[Opening EXTRACTED MATERIAL section]

-- ==== Sys2Proof/Machine/WeldEvents.lean ====
section
/-! DEFINITION. The events of WSQ's phase timers, of flash control and of the trimmer (chapters 1, 4 and 5). -/

namespace Sys2Proof.Machine

/-- The expiry of a timer that a pause holds (R16). -/
def dueUnpaused (t : Timer) (s : State) : Bool := due t && !s.paused

/-! ### PREHEAT (R76, R77) -/

/-- The contact interval ends: a normal OFF, and the wait for the drive off report (R76). -/
def contactEnds (s : State) : State := normalOff { s with wsq.contactTimer := none, flash.offAwaited := true }

/-- CONTACT_INTERVAL_EXPIRY (R76). -/
def execContactIntervalExpiry (s : State) : Out := onEvent (dueUnpaused s.wsq.contactTimer s) contactEnds s

/-- OPEN_INTERVAL_EXPIRY (R77). -/
def execOpenIntervalExpiry (s : State) : Out := onEvent (dueUnpaused s.wsq.openTimer s) openStepEnds s

/-! ### FLASH and BOOST (R81, R83, R85, R86, R88) -/

/-- A distance has been covered. -/
def covered (distance : Option Int) (wanted : Nat) : Bool := distance.any fun d => decide ((wanted : Int) ≤ d)

/-- BURN_OFF_REACHED (R81). -/
def execBurnOffReached (s : State) : Out :=
  onEvent (s.wsq.phase == some .flash && followsMark s && covered s.flash.burnOff s.sched.flashBurnoff) endFlash s

/-- BOOST_DISTANCE_REACHED (R88). -/
def execBoostDistanceReached (s : State) : Out :=
  onEvent (s.wsq.phase == some .boost && followsMark s && covered s.flash.boostDone s.sched.boostDist) enterUpset s

/-- The streak ends (R83). -/
def streakEnds (s : State) : State := { s with flash.streak := 0, flash.streakTimer := none }

/-- STREAK_TIMER_EXPIRY (R83). -/
def execStreakTimerExpiry (s : State) : Out := onEvent (dueUnpaused s.flash.streakTimer s) streakEnds s

/-- The flash is lost (R85). -/
def flashLoses (s : State) : State := reportFault .flashLost { s with flash.lostTimer := none }

/-- FLASH_LOST_EXPIRY (R85). -/
def execFlashLostExpiry (s : State) : Out := onEvent (dueUnpaused s.flash.lostTimer s) flashLoses s

/-- The flash time limit expires (R86); it is stopped, with the flash time kept at its full length. -/
def flashTimesOut (s : State) : State := reportFault .flashTimeout (stopFlashTime s)

/-- FLASH_TIME_EXPIRY (R86). -/
def execFlashTimeExpiry (s : State) : Out := onEvent (dueUnpaused s.wsq.flashTimer s) flashTimesOut s

/-! ### UPSET and HOLD (R94, R97, R98) -/

/-- The platen has reached the upset start position plus upset_cur_dist, at a plausible sample (R94). -/
def upsetDistanceReached (s : State) : Bool :=
  s.pcu.posOk && s.wsq.upsetStart.any fun p => decide (p + s.sched.upsetCurDist ≤ s.pcu.plausPosition)

/-- UPSET_CURRENT_DISTANCE (R94). -/
def execUpsetCurrentDistance (s : State) : Out :=
  onEvent (s.wsq.phase == some .upset && s.wsq.upsetMark && upsetDistanceReached s) endUpsetCurrent s

/-- The upset time limit expires: UPSET_TIMEOUT, the platen holds, UPSET ends at the latest plausible sample (R97). -/
def upsetTimesOut (s : State) : State :=
  endUpset s.pcu.plausPosition s.pcu.highForce (platenHold (reportFault .upsetTimeout { s with wsq.upsetTimer := none }))

/-- UPSET_TIME_EXPIRY (R97). -/
def execUpsetTimeExpiry (s : State) : Out := onEvent (dueUnpaused s.wsq.upsetTimer s) upsetTimesOut s

/-- The point pull_settle_ms before the end of HOLD has come (R48, R98). -/
def settlePoint (s : State) : Bool :=
  s.wsq.phase == some .hold && !s.wsq.pullRequested && !s.paused
    && s.wsq.holdTimer.any fun t => decide (t ≤ s.loc.pullSettleMs)

/-- The platen is put in HOLD for the pull (R48); while the station is stopped or held it is there already (R98). -/
def settlePull (s : State) : State :=
  let t := { s with wsq.pullRequested := true }
  if s.motionHeld || s.wsq.barred then t else platenHold t

/-- PULL_SETTLE_POINT (R48, R98). -/
def execPullSettlePoint (s : State) : Out := onEvent (settlePoint s) settlePull s

/-- The hold time expires: HOLD ends, at CLEAR while the station is stopped or held (R17, R98). -/
def holdTimeEnds (s : State) : State :=
  if s.motionHeld then { s with wsq.holdTimer := none, wsq.expired := true } else endHold s

/-- HOLD_TIME_EXPIRY (R98). -/
def execHoldTimeExpiry (s : State) : Out := onEvent (dueUnpaused s.wsq.holdTimer s) holdTimeEnds s

/-! ### Trimmer (R99 to R102) -/

/-- The trim window expires with no stroke started: LATE, TRIM_LATE filed, and the report (R100). -/
def windowEnds (s : State) : State :=
  trimReport .late
    (reportFault .trimLate { s with tru.window := none, tru.startWaiting := false, tru.result := some .late })

/-- TRIM_WINDOW_EXPIRY (R100). -/
def execTrimWindowExpiry (s : State) : Out := onEvent (due s.tru.window) windowEnds s

/-- END_SWITCH_MADE (R102). -/
def execEndSwitchMade (s : State) : Out := onEvent (s.tru.state == .advancing && !s.tru.stopped) reachEnd s

/-- DWELL_END (R102). -/
def execDwellEnd (s : State) : Out := onEvent (s.tru.state == .atEnd && due s.tru.dwell) startReturn s

/-- The result of a stroke that has come back (R102). -/
def strokeResult (s : State) : TrimResult := if s.tru.failFiled then .failed else .done

/-- The shear is back from a stroke (R102). -/
def strokeBack (s : State) : State :=
  trimReport (strokeResult s) { s with tru.state := .retracted, tru.strokeTimer := none }

/-- The return of a trimmer in FAULT is confirmed; a start that waited is made (R99, R101). -/
def faultBack (s : State) : State :=
  let t := { s with tru.state := .retracted, tru.stopped := false }
  if s.tru.startWaiting then startStroke t else t

/-- The return switch is made (R99, R102). -/
def returned (s : State) : State := if s.tru.state = .fault then faultBack s else strokeBack s

/-- RETURN_SWITCH_MADE (R99, R102). A switch made in DORMANT with TRU in FAULT is acted on: R12 has the sensors unpowered there,
R99 takes the return in any station state (assumption log 33). -/
def execReturnSwitchMade (s : State) : Out :=
  onEvent (s.tru.state == .fault || (s.tru.state == .returning && !s.tru.stopped)) returned s

/-- TRIM_FAIL is filed at most once in a weld (R102). -/
def fileTrimFail (s : State) : State :=
  if s.tru.failFiled then s else reportFault .trimFail { s with tru.failFiled := true }

/-- The stroke timer expires: in ADVANCING the shear returns, in RETURNING the return is not confirmed (R102). -/
def strokeTimesOut (s : State) : State :=
  if s.tru.state = .advancing then startReturn (fileTrimFail s)
  else
    trimReport .failed (fileTrimFail { s with tru.state := .fault, tru.valve := .return, tru.strokeTimer := none })

/-- TRIM_STROKE_TIMER_EXPIRY (R102). -/
def execTrimStrokeTimerExpiry (s : State) : Out :=
  onEvent (due s.tru.strokeTimer && (s.tru.state == .advancing || s.tru.state == .returning)) strokeTimesOut s

/-! ### COOL (R105) -/

/-- The cooling time expires: COOL ends, at CLEAR while the station is stopped or held (R17, R105). -/
def coolTimeEnds (s : State) : State :=
  if s.motionHeld then { s with wsq.coolTimer := none, wsq.expired := true } else endCool s

/-- COOLING_TIME_EXPIRY (R105). -/
def execCoolingTimeExpiry (s : State) : Out := onEvent (dueUnpaused s.wsq.coolTimer s) coolTimeEnds s

end Sys2Proof.Machine
end

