/-- R28, R99, R100, R101, R102: at TRIM entry a trimmer in FAULT makes the start wait for its return switch, and a result LATE ends
TRIM at once; the trim window's end with no stroke, also while the start waits, is LATE, with TRIM_LATE filed; the stroke goes
to the end switch, dwells, and returns; its return is DONE, or FAILED after a stroke timeout, which files TRIM_FAIL once in a
weld; a timeout of the return leaves the trimmer in FAULT until its switch. (That the switch is taken in DORMANT too: the model's
choice, assumption log 33.) -/
def Obligations.TrimmerEvents : Prop :=
  ∀ s : State, s.inReset = false →
    let fails := if s.tru.failFiled then [] else [(FaultCode.trimFail, Severity.quality)]
    (s.tru.state = .advancing → s.tru.stopped = false →
      exec .endSwitchMade s = .next
        { s with tru.strokeTimer := none, tru.valve := .hold, tru.state := .atEnd, tru.dwell := some 200 }) ∧
    (s.tru.state = .atEnd → due s.tru.dwell = true →
      exec .dwellEnd s = .next
        { s with
          tru.state := .returning, tru.valve := .return, tru.dwell := none, tru.strokeTimer := some s.loc.trimStrokeMs }) ∧
    (s.tru.state = .fault → s.tru.startWaiting = false →
      exec .returnSwitchMade s = .next { s with tru.state := .retracted, tru.stopped := false }) ∧
    (s.tru.state = .fault → s.tru.startWaiting = true →
      exec .returnSwitchMade s = .next
        { s with
          tru := { s.tru with
            state := .advancing, valve := .advance, strokeTimer := some s.loc.trimStrokeMs, stopped := false
            windowKept := s.tru.window, window := none, startWaiting := false } }) ∧
    (s.motionHeld = false → s.paused = false → due s.wsq.holdTimer = true → s.wsq.abort = none → s.sched.trimEnable ≠ 0 →
      completes .holdTimeExpiry s fun t =>
        (s.tru.state = .fault → s.tru.window.isSome = true → s.tru.result = none →
          t.wsq.phase = some .trim ∧ t.tru = { s.tru with startWaiting := true }) ∧
        (s.tru.result = some .late → s.sched.coolS ≠ 0 →
          t.wsq.phase = some .cool ∧ t.wsq.coolTimer = some (s.sched.coolS * 1000) ∧ t.tru = s.tru)) ∧
    (s.tru.state = .returning → s.tru.stopped = false →
      completes .returnSwitchMade s fun t =>
        t.tru = { s.tru with
          state := .retracted, strokeTimer := none, result := some (if s.tru.failFiled then .failed else .done) } ∧
        (s.wsq.phase ≠ some .trim → t.wsq = s.wsq ∧ t.wrs = s.wrs ∧ t.pcu = s.pcu) ∧
        (s.wsq.phase = some .trim → s.sched.coolS ≠ 0 →
          t.wsq.phase = some .cool ∧ t.wsq.coolTimer = some (s.sched.coolS * 1000)) ∧
        sameBase s t ∧ t.cdr = s.cdr ∧ t.sht = s.sht ∧ t.lkc = s.lkc ∧ t.orq = s.orq ∧ t.stl = s.stl) ∧
    (due s.tru.strokeTimer = true → s.tru.state = .advancing →
      completes .trimStrokeTimerExpiry s fun t =>
        t.tru = { s.tru with
          state := .returning, valve := .return, dwell := none, strokeTimer := some s.loc.trimStrokeMs, failFiled := true } ∧
        (s.tru.failFiled = true → t.wrs = s.wrs ∧ t.wsq = s.wsq) ∧
        (∀ p, s.wsq.phase = some p → p ≠ .closing → files s t p fails ∧ (s.wrs.working.isSome = true → t.wsq = s.wsq)) ∧
        (s.wsq.phase = none → s.tru.failFiled = false → t.wsq = { s.wsq with lastFault := .fault .trimFail }) ∧
        sameBase s t ∧ t.cdr = s.cdr ∧ t.pcu = s.pcu ∧ t.sht = s.sht ∧ t.lkc = s.lkc) ∧
    (due s.tru.strokeTimer = true → s.tru.state = .returning →
      completes .trimStrokeTimerExpiry s fun t =>
        t.tru = { s.tru with
          state := .fault, valve := .return, strokeTimer := none, failFiled := true, result := some .failed } ∧
        (∀ p, s.wsq.phase = some p → p ≠ .closing → files s t p fails) ∧
        (s.wsq.phase = some .trim → s.sched.coolS ≠ 0 → t.wsq.phase = some .cool) ∧
        sameBase s t ∧ t.cdr = s.cdr ∧ t.sht = s.sht ∧ t.lkc = s.lkc) ∧
    (due s.tru.window = true →
      completes .trimWindowExpiry s fun t =>
        t.tru = { s.tru with window := none, startWaiting := false, result := some .late } ∧
        (∀ p, s.wsq.phase = some p → p ≠ .closing → files s t p [(.trimLate, .quality)]) ∧
        (s.wsq.phase = some .trim → s.sched.coolS ≠ 0 → t.wsq.phase = some .cool) ∧
        sameBase s t ∧ t.cdr = s.cdr ∧ t.sht = s.sht ∧ t.lkc = s.lkc)

/-! ### The drive -/

/-- R51, R57, R58, R61, R62, R63, R67, R69: a trip cuts a conducting pulse into its off-time; the comparison begins at the end of
the blanking interval; an off-time ends in a new pulse; the window's end closes the half-cycle. An overcurrent locks the
pulses out, counts, and is filed; the second of a weld starts the abort path. A BLANKING_END takes in the samples it brings, up
to 32 of a half-cycle, for the largest current, the mean voltage and the energy, also where no blanking interval runs or no
current is read (that it brings samples: the model's choice, assumption log 4). -/
def Obligations.PulseEvents : Prop :=
  ∀ s : State, s.inReset = false →
    (∀ (l : List DriveSample) (c : CycleSums),
      (l.foldl CycleSums.add c).energy = c.energy + (l.map fun d => d.voltage * d.current).sum ∧
        (l.foldl CycleSums.add c).maxCurrent = (l.map (·.current.natAbs)).foldl max c.maxCurrent ∧
        (l.foldl CycleSums.add c).voltageSum = c.voltageSum + ((l.filter (·.conducting)).map (·.voltage.natAbs)).sum ∧
        (l.foldl CycleSums.add c).voltageCount = c.voltageCount + (l.filter (·.conducting)).length) ∧
    (s.cdr.pulse = .conducting → exec .pulseTrip s = .next { s with cdr.pulse := .offTime }) ∧
    (∀ (amps : Nat) (l : List DriveSample),
      let new := l.take (32 - s.cdr.sampled)
      let taken : State :=
        if s.cdr.drive = .running ∧ s.cdr.half ≠ .boundary then
          { s with cdr.sums := new.foldl CycleSums.add s.cdr.sums, cdr.sampled := s.cdr.sampled + new.length }
        else s
      (∀ trip, s.cdr.pulse = .blanking → s.cdr.applied = some trip →
        exec (.blankingEnd ⟨some amps, l⟩) s =
          .next { taken with cdr.pulse := if trip ≤ amps then .offTime else .conducting }) ∧
      (s.cdr.pulse ≠ .blanking → exec (.blankingEnd ⟨some amps, l⟩) s = .next taken) ∧
      exec (.blankingEnd ⟨none, l⟩) s = .next taken) ∧
    (s.cdr.pulse = .offTime →
      exec .offTimeEnd s = .next { s with cdr.pulse := if s.loc.blankPct = 0 then .conducting else .blanking }) ∧
    (s.cdr.pulse ≠ .none → exec .conductionWindowEnd s = .next { s with cdr.pulse := .closed }) ∧
    (∀ w p, s.cdr.drive = .running → s.cdr.lockout = false → s.wrs.working = some w → w.record.faults.length < 6 →
      s.wsq.phase = some p → p ≠ .closing → s.cdr.overcurrentCount = 0 →
      exec .overcurrent s = .next
        { s with
          cdr.pulse := .none
          cdr.lockout := true
          cdr.whole := false
          cdr.overcurrentCount := 1
          wrs.working := some { w with
            record := { w.record with
              faults := w.record.faults ++ [⟨.overcurrent, .info, p, s.now - w.openedAt⟩] } } }) ∧
    (∀ p, s.cdr.drive = .running → s.cdr.lockout = false → 1 ≤ s.cdr.overcurrentCount → s.wsq.phase = some p →
      p ∈ [WeldPhase.preheat, .flash, .boost] → s.wsq.abort = none → s.wsq.ending = none →
      completes .overcurrent s fun t =>
        t.cdr.pulse = .none ∧ t.cdr.overcurrentCount = s.cdr.overcurrentCount + 1 ∧
          t.wsq.abort.map (fun a => (a.cause, a.phase)) = some (.overcurrent, p) ∧ sameBase s t)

[Closing EXTRACTED MATERIAL section]

■ WORK TASK
One number answers this exercise: the count of lines above in which the word "record" appears.

■ RESPONSE TO THE TASK
3